Comprehensive Review and Empirical Evaluation of Causal Discovery Algorithms for Numerical Data

Wenjin Niu,Zijun Gao,Liyan Song,Lingbo Li
2024-09-04
Abstract:Causal analysis has become an essential component in understanding the underlying causes of phenomena across various fields. Despite its significance, existing literature on causal discovery algorithms is fragmented, with inconsistent methodologies, i.e., there is no universal classification standard for existing methods, and a lack of comprehensive evaluations, i.e., data characteristics are often ignored to be jointly analyzed when benchmarking algorithms. This study addresses these gaps by conducting an exhaustive review and empirical evaluation for causal discovery methods on numerical data, aiming to provide a clearer and more structured understanding of the field. Our research begins with a comprehensive literature review spanning over two decades, analyzing over 200 academic articles and identifying more than 40 representative algorithms. This extensive analysis leads to the development of a structured taxonomy tailored to the complexities of causal discovery, categorizing methods into six main types. To address the lack of comprehensive evaluations, our study conducts an extensive empirical assessment of 29 causal discovery algorithms on multiple synthetic and real-world datasets. We categorize synthetic datasets based on size, linearity, and noise distribution, employing five evaluation metrics, and summarize the top-3 algorithm recommendations, providing guidelines for users in various data scenarios. Our results highlight a significant impact of dataset characteristics on algorithm performance. Moreover, a metadata extraction strategy with an accuracy exceeding 80% is developed to assist users in algorithm selection on unknown datasets. Based on these insights, we offer professional and practical guidelines to help users choose the most suitable causal discovery methods for their specific dataset.
Artificial Intelligence
What problem does this paper attempt to address?
The main problems that this paper attempts to solve are the fragmentation of the existing causal discovery algorithm literature and the lack of systematic evaluation.
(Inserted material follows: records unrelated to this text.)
/-- The word of a slot row is its slot and extension. -/
theorem encode_dxParts {i : Instr} {slot x a : Nat} (h : i.dxParts? = some (slot, x, a)) :
    encode i = .decisions (dxBits slot x a) := by
  cases i with
  | dxSlot0 => cases h; rfl
  | dxSlot1 => cases h; rfl
  | dxSlot2 => cases h; rfl
  | dxSlot3 => cases h; rfl
  | dxSlot4 r => cases h; rfl
  | dxSlot5 r => cases h; rfl
  | dxSlot6 r => cases h; rfl
  | dxSlot7 r => cases h; rfl
  | dxSlot8 r => cases h; rfl
  | dxSlot9 r => cases h; rfl
  | dxSlot10 r => cases h; rfl
  | dxSlot11 r => cases h; rfl
  | dxSlot12 r => cases h; rfl
  | dxSlot13 r => cases h; rfl
  | dxSlot14 d a => cases h; rfl
  | dxSlot15 d a => cases h; rfl
  | dxSlot16 d a => cases h; rfl
  | dxSlot17 d a => cases h; rfl
  | dxSlot18 d a => cases h; rfl
  | dxSlot19 d a => cases h; rfl
  | dxSlot20 d a => cases h; rfl
  | dxSlot21 d a => cases h; rfl
  | dxSlot22 d a => cases h; rfl
  | dxSlot23 d a => cases h; rfl
  | dxSlot24 d a => cases h; rfl
  | dxSlot25 d a => cases h; rfl
  | dxSlot26 d a => cases h; rfl
  | dxSlot27 d a => cases h; rfl
  | dxSlot28 d a => cases h; rfl
  | dxSlot29 d a => cases h; rfl
  | dxSlot30 d a => cases h; rfl
  | dxSlot31 d a => cases h; rfl
  | dxSlot32 d a => cases h; rfl
  | dxSlot33 d a => cases h; rfl
  | dxSlot34 d a => cases h; rfl
  | dxSlot35 d a => cases h; rfl
  | dxSlot36 d a => cases h; rfl
  | dxSlot37 d a => cases h; rfl
  | dxSlot38 d a => cases h; rfl
  | dxSlot39 d a => cases h; rfl
  | dxSlot40 d a => cases h; rfl
  | dxSlot41 d a => cases h; rfl
  | dxSlot42 d a => cases h; rfl
  | dxSlot43 d a => cases h; rfl
  | dxSlot44 d a => cases h; rfl
  | dxSlot45 d a => cases h; rfl
  | dxSlot46 d a => cases h; rfl
  | dxSlot47 d a => cases h; rfl
  | dxSlot48 d a => cases h; rfl
  | dxSlot49 d a => cases h; rfl
  | dxSlot50 d a => cases h; rfl
  | dxSlot51 d a => cases h; rfl
  | dxSlot52 d a => cases h; rfl
  | dxSlot53 d a => cases h; rfl
  | dxSlot54 d a => cases h; rfl
  | dxSlot55 d a => cases h; rfl
  | dxSlot56 d a => cases h; rfl
  | dxSlot57 d a => cases h; rfl
  | dxSlot58 d a => cases h; rfl
  | dxSlot59 d a => cases h; rfl
  | dxSlot60 d a => cases h; rfl
  | dxSlot61 d a => cases h; rfl
  | dxSlot62 d a => cases h; rfl
  | dxSlot63 d a => cases h; rfl
  | _ => cases h

/-! ## Fields -/

/-- The length field reads back as the row of its value. -/
theorem decodeLenField_lenBits {v : Nat} (hv : v ≤ 271) (rest : List Bool) :
    decodeLenField (lenBits v ++ rest) = .ok (lenFieldOf v, rest) ∧ (lenFieldOf v).lenValue? = some v := by
  unfold lenBits lenFieldOf
  split
  · rename_i h
    simp only [List.cons_append, decodeLenField]
    rw [readMsb_append 3 _ rest 0 (msbBits_length 3 v), bitsFrom_msbBits, Nat.mod_eq_of_lt (by omega)]
    exact ⟨rfl, by simp [Instr.lenValue?]; omega⟩
  · split
    · simp only [List.cons_append, decodeLenField]
      rw [readMsb_append 3 _ rest 0 (msbBits_length 3 _), bitsFrom_msbBits, Nat.mod_eq_of_lt (by omega)]
      exact ⟨rfl, by simp [Instr.lenValue?]; omega⟩
    · simp only [List.cons_append, decodeLenField]
      rw [readMsb_append 8 _ rest 0 (msbBits_length 8 _), bitsFrom_msbBits, Nat.mod_eq_of_lt (by omega)]
      exact ⟨rfl, by simp [Instr.lenValue?]; omega⟩

/-- The slot and extension read back as their parts. -/
theorem decodeDxParts_dxBits {slot x a : Nat} (h : dxPartsOk (slot, x, a)) (rest : List Bool) :
    decodeDxParts (dxBits slot x a ++ rest) = .ok ((slot, x, a), rest) := by
  obtain ⟨h1, h2⟩ := h
  simp only at h1 h2
  unfold dxBits decodeDxParts
  rw [List.append_assoc, readMsb_append 6 _ _ 0 (msbBits_length 6 slot), bitsFrom_msbBits,
    Nat.mod_eq_of_lt (by omega)]
  dsimp only
  split at h2
  · rename_i hs; simp [hs, h2]
  · rename_i hs
    split at h2
    · rename_i hs2
      simp only [hs, hs2, if_true, if_false]
      rw [readLsb_append _ _ _ (lsbBits_length _ x), bitsRev_lsbBits, Nat.mod_eq_of_lt h2.1]
      simp [h2.2]
    · rename_i hs2
      simp only [hs, hs2, if_false]
      rw [List.append_assoc, readMsb_append _ _ _ 0 (msbBits_length _ x), bitsFrom_msbBits,
        Nat.mod_eq_of_lt h2.1]
      dsimp only
      rw [readLsb_append _ _ _ (lsbBits_length _ a), bitsRev_lsbBits, Nat.mod_eq_of_lt h2.2]

/-- A decision string that reads as slot and extension begins with theirs. -/
theorem decodeDxParts_ok {ds rest : List Bool} {p : Nat × Nat × Nat} (h : decodeDxParts ds = .ok (p, rest)) :
    dxPartsOk p ∧ ds = dxBits p.1 p.2.1 p.2.2 ++ rest := by
  unfold decodeDxParts at h
  split at h
  · simp at h
  · rename_i slot ds1 h1
    obtain ⟨bs, b1, rfl, rfl⟩ := readMsb_ok 6 _ _ h1
    have hlt := bitsFrom_lt bs
    have hb : msbBits 6 (bitsFrom 0 bs) = bs := b1 ▸ msbBits_bitsFrom bs 0
    rw [b1] at hlt
    split at h
    · rename_i hs
      simp only [Except.ok.injEq, Prod.mk.injEq] at h
      obtain ⟨rfl, rfl⟩ := h
      simp [dxPartsOk, dxBits, hs, hb]; omega
    · rename_i hs
      split at h
      · rename_i hs2
        split at h
        · simp at h
        · rename_i x ds2 h2
          obtain ⟨cs, c1, rfl, rfl⟩ := readLsb_ok _ _ h2
          simp only [Except.ok.injEq, Prod.mk.injEq] at h
          obtain ⟨rfl, rfl⟩ := h
          have hc : lsbBits (slotBits (bitsFrom 0 bs)) (bitsRev cs) = cs := c1 ▸ lsbBits_bitsRev cs
          have hx := bitsRev_lt cs
          rw [c1] at hx
          refine ⟨⟨hlt, ?_⟩, ?_⟩
          · simp only [hs, hs2, if_true, if_false]; exact ⟨hx, trivial⟩
          · simp only [dxBits, hs, hs2, if_true, if_false, hb, hc, List.append_assoc]
      · rename_i hs2
        split at h
        · simp at h
        · rename_i x ds2 h2
          obtain ⟨cs, c1, rfl, rfl⟩ := readMsb_ok _ _ _ h2
          split at h
          · simp at h
          · rename_i a ds3 h3
            obtain ⟨es, e1, rfl, rfl⟩ := readLsb_ok _ _ h3
            simp only [Except.ok.injEq, Prod.mk.injEq] at h
            obtain ⟨rfl, rfl⟩ := h
            have hc : msbBits (slotBits (bitsFrom 0 bs) - Config.alignBits) (bitsFrom 0 cs) = cs :=
              c1 ▸ msbBits_bitsFrom cs 0
            have he : lsbBits Config.alignBits (bitsRev es) = es := e1 ▸ lsbBits_bitsRev es
            have hx := bitsFrom_lt cs
            have ha := bitsRev_lt es
            rw [c1] at hx
            rw [e1] at ha
            refine ⟨⟨hlt, ?_⟩, ?_⟩
            · simp only [hs, hs2, if_false]; exact ⟨hx, ha⟩
            · simp only [dxBits, hs, hs2, if_false, hb, hc, he, List.append_assoc]

/-- A decision string that reads as a length field begins with the field of its value. -/
theorem decodeLenField_ok {ds rest : List Bool} {f : Instr} (h : decodeLenField ds = .ok (f, rest)) :
    ∃ v, v ≤ 271 ∧ f.lenValue? = some v ∧ ds = lenBits v ++ rest := by
  have key : ∀ (n k : Nat) (ds1 : List Bool) (v : Nat), readMsb n 0 ds1 = .ok (v, rest) →
      v < 2 ^ n ∧ ds1 = msbBits n v ++ rest := by
    intro n k ds1 v hr
    obtain ⟨bs, b1, rfl, rfl⟩ := readMsb_ok n _ _ hr
    exact ⟨b1 ▸ bitsFrom_lt bs, by rw [show msbBits n (bitsFrom 0 bs) = bs from b1 ▸ msbBits_bitsFrom bs 0]⟩
  unfold decodeLenField at h
  split at h
  · split at h
    · rename_i v rest' h1
      simp only [Except.ok.injEq, Prod.mk.injEq] at h
      obtain ⟨rfl, rfl⟩ := h
      obtain ⟨k1, rfl⟩ := key 3 0 _ _ h1
      exact ⟨v, by omega, by simp [Instr.lenValue?]; omega, by rw [lenBits, if_pos (by omega)]; rfl⟩
    · simp at h
  · split at h
    · rename_i v rest' h1
      simp only [Except.ok.injEq, Prod.mk.injEq] at h
      obtain ⟨rfl, rfl⟩ := h
      obtain ⟨k1, rfl⟩ := key 3 0 _ _ h1
      exact ⟨8 + v, by omega, by simp [Instr.lenValue?]; omega,
        by rw [lenBits, if_neg (by omega), if_pos (by omega), Nat.add_sub_cancel_left]; rfl⟩
    · simp at h
  · split at h
    · rename_i v rest' h1
      simp only [Except.ok.injEq, Prod.mk.injEq] at h
      obtain ⟨rfl, rfl⟩ := h
      obtain ⟨k1, rfl⟩ := key 8 0 _ _ h1
      exact ⟨16 + v, by omega, by simp [Instr.lenValue?]; omega,
        by rw [lenBits, if_neg (by omega), if_neg (by omega), Nat.add_sub_cancel_left]; rfl⟩
    · simp at h
  · simp at h

end Sys2Proof.Machine
end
Specifically: 1. **Lack of a unified classification standard**: Existing causal discovery methods do not have a common classification standard, making it difficult for researchers to fully understand the characteristics and application scope of these methods. 2. **Lack of comprehensive evaluation**: When evaluating causal discovery algorithms, data features are often ignored, resulting in an incomplete and inaccurate comparison of the performance of different algorithms. To fill these gaps, the paper has carried out the following work: - **Comprehensive review**: A comprehensive review of more than 200 academic articles in the past two decades was conducted, more than 40 representative algorithms were identified, and a structured taxonomy was proposed, which divides the methods into six main types. - **Empirical evaluation**: An extensive empirical evaluation of 29 causal discovery algorithms was carried out, using multiple synthetic data sets and real - data sets for testing. The evaluation indicators include five aspects, and the top three recommended algorithms in each data scenario are summarized. - **Metadata extraction strategy**: A metadata extraction strategy with an accuracy rate of over 80% was developed to help users select appropriate algorithms on unknown data sets. - **Practical guide**: Based on the above research results, professional and practical guides are provided to help users select the most appropriate causal discovery method according to specific data sets. Through these efforts, the paper aims to provide a clearer and more structured understanding framework to help researchers and practitioners better select and apply causal discovery algorithms.